-- ==== Sys2Proof/Decode.lean ====
section
/-! DEFINITION. Decode and encode of the command word (30_encoding.md R70 to R78). -/

namespace Sys2Proof

/-- OP, bits 4:0 (R70). -/
def opField (w : Word) : BitVec 5 := w.extractLsb' 0 5

/-- RSV0, bits 7:5 (R70). -/
def rsv0Field (w : Word) : BitVec 3 := w.extractLsb' 5 3

/-- RND, bits 11:8 (R70). -/
def rndField (w : Word) : BitVec 4 := w.extractLsb' 8 4

/-- U, bit 12 (R70). -/
def uField (w : Word) : Bool := w.getLsbD 12

/-- RSV1, bits 31:13 (R70). -/
def rsv1Field (w : Word) : BitVec 19 := w.extractLsb' 13 19

/-- The opcode map (R72): the command of an OP value, with the fields it uses. -/
def instrOfOp (op : BitVec 5) (rnd : BitVec 4) (u : Bool) : Option Instr :=
  match op.toNat with
  | 0x00 => some .nop
  | 0x01 => some .keyexp
  | 0x02 => some .encb
  | 0x03 => some .decb
  | 0x04 => some .cbcenc
  | 0x05 => some (.cbcdec u)
  | 0x06 => some .pad
  | 0x07 => some .unpad
  | 0x08 => some .xtime
  | 0x09 => some .gmul
  | 0x0A => some .subb
  | 0x0B => some .invsubb
  | 0x0C => some .shrow
  | 0x0D => some .invshrow
  | 0x0E => some .mixcol
  | 0x0F => some .invmixcol
  | 0x10 => some (.addrk rnd)
  | _ => none

/-- Decode (R74), its tests in the spec's order. Total on all 2^32 words. -/
def decode (w : Word) : Decoded :=
  if rsv0Field w ≠ 0 ∨ rsv1Field w ≠ 0 then .illegal .reservedBits
  else match instrOfOp (opField w) (rndField w) (uField w) with
    | none => .illegal .unassignedOp
    | some i =>
      if opField w ≠ 0x10 ∧ rndField w ≠ 0 then .illegal .rndOnOtherOp
      else if opField w = 0x10 ∧ 10 < (rndField w).toNat then .illegal .roundOutOfRange
      else if opField w ≠ 0x05 ∧ uField w = true then .illegal .uOnOtherOp
      else .legal i

/-- The command word of three field values: the pattern string of R70. -/
def commandWord (op : BitVec 5) (rnd : BitVec 4) (u : Bool) : Word :=
  (0 : BitVec 19) ++ BitVec.ofBool u ++ rnd ++ (0 : BitVec 3) ++ op

/-- The command word of a command (R78). -/
def encode : Instr → Word
  | .nop => commandWord 0x00 0 false
  | .keyexp => commandWord 0x01 0 false
  | .encb => commandWord 0x02 0 false
  | .decb => commandWord 0x03 0 false
  | .cbcenc => commandWord 0x04 0 false
  | .cbcdec u => commandWord 0x05 0 u
  | .pad => commandWord 0x06 0 false
  | .unpad => commandWord 0x07 0 false
  | .xtime => commandWord 0x08 0 false
  | .gmul => commandWord 0x09 0 false
  | .subb => commandWord 0x0A 0 false
  | .invsubb => commandWord 0x0B 0 false
  | .shrow => commandWord 0x0C 0 false
  | .invshrow => commandWord 0x0D 0 false
  | .mixcol => commandWord 0x0E 0 false
  | .invmixcol => commandWord 0x0F 0 false
  | .addrk rnd => commandWord 0x10 rnd false

/-- The bits `w` of an instruction `nbits` long as the one word written to CMD (R69); bits above are 0. -/
def wordOfTable (nbits w : Nat) : Word := BitVec.ofNat 32 (w % 2 ^ nbits)

/-- What the decoder reads from an opcode-table word. -/
def decodeTableWord (nbits w : Nat) : Option Instr := (decode (wordOfTable nbits w)).instr?

end Sys2Proof
end

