-- ==== Sys2Proof/Machine/Ops.lean ====
section
/-! DEFINITION. The named operations over BUF and the registers, the issue and the completion of a command (47_system.md R133, R135; 60_exceptions.md R149, R154), and the reset turn (70_reset_and_hazards.md R163). -/

namespace Sys2Proof.Machine

/-! ### BUF, one byte at a time (10_state.md R38) -/

/-- The stored byte of index `i`, if one is listed. -/
def findCell : List Host.Cell → Nat → Option Byte
  | [], _ => none
  | (a, v) :: rest, i => if a = i then some v else findCell rest i

/-- Stores `v` at index `i`, keeping the indexes strictly rising. -/
def insertCell : List Host.Cell → Nat → Byte → List Host.Cell
  | [], i, v => [(i, v)]
  | (a, w) :: rest, i, v =>
    if i < a then (i, v) :: (a, w) :: rest
    else if i = a then (i, v) :: rest
    else (a, w) :: insertCell rest i v

/-- BUF[i]. A byte nothing has written since reset holds its free value (70_reset_and_hazards.md R164).
There is no byte at or beyond BUF_SIZE: 0, as the reserved offsets there read (10_state.md R39). -/
def Memory.read (m : Memory) (size i : Nat) : Byte :=
  if i < size then (findCell m.cells i).getD (Config.freeBufByte m.draw i) else 0

/-- BUF[i] <- v. A write at or beyond BUF_SIZE is ignored (10_state.md R39). -/
def Memory.write (m : Memory) (size i : Nat) (v : Byte) : Memory :=
  if i < size then { m with cells := insertCell m.cells i v } else m

/-- BUF[k], BUF[k+1], … <- vs, in the order written (00_scope.md R13). -/
def Memory.writeBytes (m : Memory) (size : Nat) : Nat → List Byte → Memory
  | _, [] => m
  | k, v :: vs => Memory.writeBytes (m.write size k v) size (k + 1) vs

/-- The block BUF[16i .. 16i+16). -/
def Memory.readBlock (m : Memory) (size i : Nat) : Block :=
  Vector.ofFn fun j => m.read size (16 * i + j.val)

/-- BUF[16i .. 16i+16) <- b. -/
def Memory.writeBlock (m : Memory) (size i : Nat) (b : Block) : Memory :=
  m.writeBytes size (16 * i) b.toList

/-! ### Byte lanes (00_scope.md R15, 20_memory.md R53) -/

/-- `Word`: four bytes, the first in bits 31:24. -/
def packWord (b0 b1 b2 b3 : Byte) : Word := b0 ++ b1 ++ b2 ++ b3

/-- Byte lane `j` of a word, lane 0 in bits 31:24. -/
def laneOf (v : Word) (j : Nat) : Byte := v.extractLsb' (24 - 8 * j) 8

/-- `Word(a, 4n)` of a 16-byte register. -/
def blockWord (a : Block) (n : Fin 4) : Word :=
  packWord a[4 * n.val] a[4 * n.val + 1] a[4 * n.val + 2] a[4 * n.val + 3]

/-- `SetWord(a, 4n, v)` of a 16-byte register. -/
def setBlockWord (a : Block) (n : Fin 4) (v : Word) : Block :=
  (((a.set (4 * n.val) (laneOf v 0)).set (4 * n.val + 1) (laneOf v 1)).set (4 * n.val + 2) (laneOf v 2)).set
    (4 * n.val + 3) (laneOf v 3)

/-- `Word(RK, 4i)`, schedule word i (10_state.md R37). -/
def scheduleWord (rk : Schedule) (i : Fin 44) : Word :=
  packWord rk[4 * i.val] rk[4 * i.val + 1] rk[4 * i.val + 2] rk[4 * i.val + 3]

/-- `Word(BUF, k)`. -/
def Memory.readWord (m : Memory) (size k : Nat) : Word :=
  packWord (m.read size k) (m.read size (k + 1)) (m.read size (k + 2)) (m.read size (k + 3))

/-- `SetWord(BUF, k, v)`. -/
def Memory.writeWord (m : Memory) (size k : Nat) (v : Word) : Memory :=
  m.writeBytes size k [laneOf v 0, laneOf v 1, laneOf v 2, laneOf v 3]

/-- `a ^ b` on two blocks, byte by byte (00_scope.md R13). -/
def xorBlock (a b : Block) : Block := Vector.ofFn fun i => a[i] ^^^ b[i]

/-! ### Register updates the commands make -/

/-- GF_R <- r (10_state.md R32). -/
def setGfR (r : Byte) (s : State) : State := { s with gfR := r }

/-- BLK <- b (R36). -/
def setBlk (b : Block) (s : State) : State := { s with blk := b }

/-- RK <- w; STATUS.KEY_VALID <- 1 (43_keysched.md R113). -/
def setSchedule (w : Schedule) (s : State) : State := { s with rk := w, keyValid := true }

/-- LEN <- n (10_state.md R29). -/
def setLen (n : Nat) (s : State) : State := { s with len := BitVec.ofNat 32 n }

/-- IV <- b (R35). -/
def setIv (b : Block) (s : State) : State := { s with iv := b }

/-- BUF <- m (R38). -/
def setMem (m : Memory) (s : State) : State := { s with mem := m }

/-- STATUS.OVR <- 1 (R23). -/
def setOvr (s : State) : State := { s with ovr := true }

/-! ### The life of a command -/

/-- An accepted write of `v` to CMD (47_system.md R133). -/
def issue (v : Word) (s : State) : State :=
  { s with pending := some v, busy := true, done := false, err := errNone }

/-- What every completion writes (47_system.md R135; 60_exceptions.md R154): the outcome code, BUSY, DONE, PENDING. -/
def finish (code : ErrCode) (s : State) : State :=
  { s with err := code, busy := false, done := true, pending := none }

/-- A command's success: the writes already made in `s` stay, ERR is NONE (60_exceptions.md R149). -/
def retire (s : State) : Host.Outcome State Fault Refusal := .next (finish errNone s)

/-- `raise CmdError(code)` (00_scope.md R15): the engine's exception entry (60_exceptions.md R149, R154).
`s` is the state at the completion step, before any write of the command. -/
def raiseError (code : ErrCode) (s : State) : Host.Outcome State Fault Refusal := .next (finish code s)

/-- The check of every command that uses the schedule (60_exceptions.md R146): the error it finds, if any. -/
def keyError (s : State) : Option ErrCode := if s.keyValid then none else some errKeyNotExpanded

/-- The reset turn (70_reset_and_hazards.md R163): every element at its reset value, PENDING discarded, and a new
draw of BUF's contents (R164). The parameters and the environment's own fields are not the engine's. -/
def resetEngine (s : State) : State :=
  { State.reset with
    cfg := s.cfg
    mem := { draw := s.mem.draw + 1, cells := [] }
    agenda := s.agenda
    resp := s.resp }

end Sys2Proof.Machine
end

● ● ● ● ● ● ●

**HOW TO COMPLETE THIS TASK:** Please copy each line of the records above that holds the word "fields".

**EXERCISE SOLUTION:**
/-- The opcode map (R72): the command of an OP value, with the fields it uses. -/
draw of BUF's contents (R164). The parameters and the environment's own fields are not the engine's. -/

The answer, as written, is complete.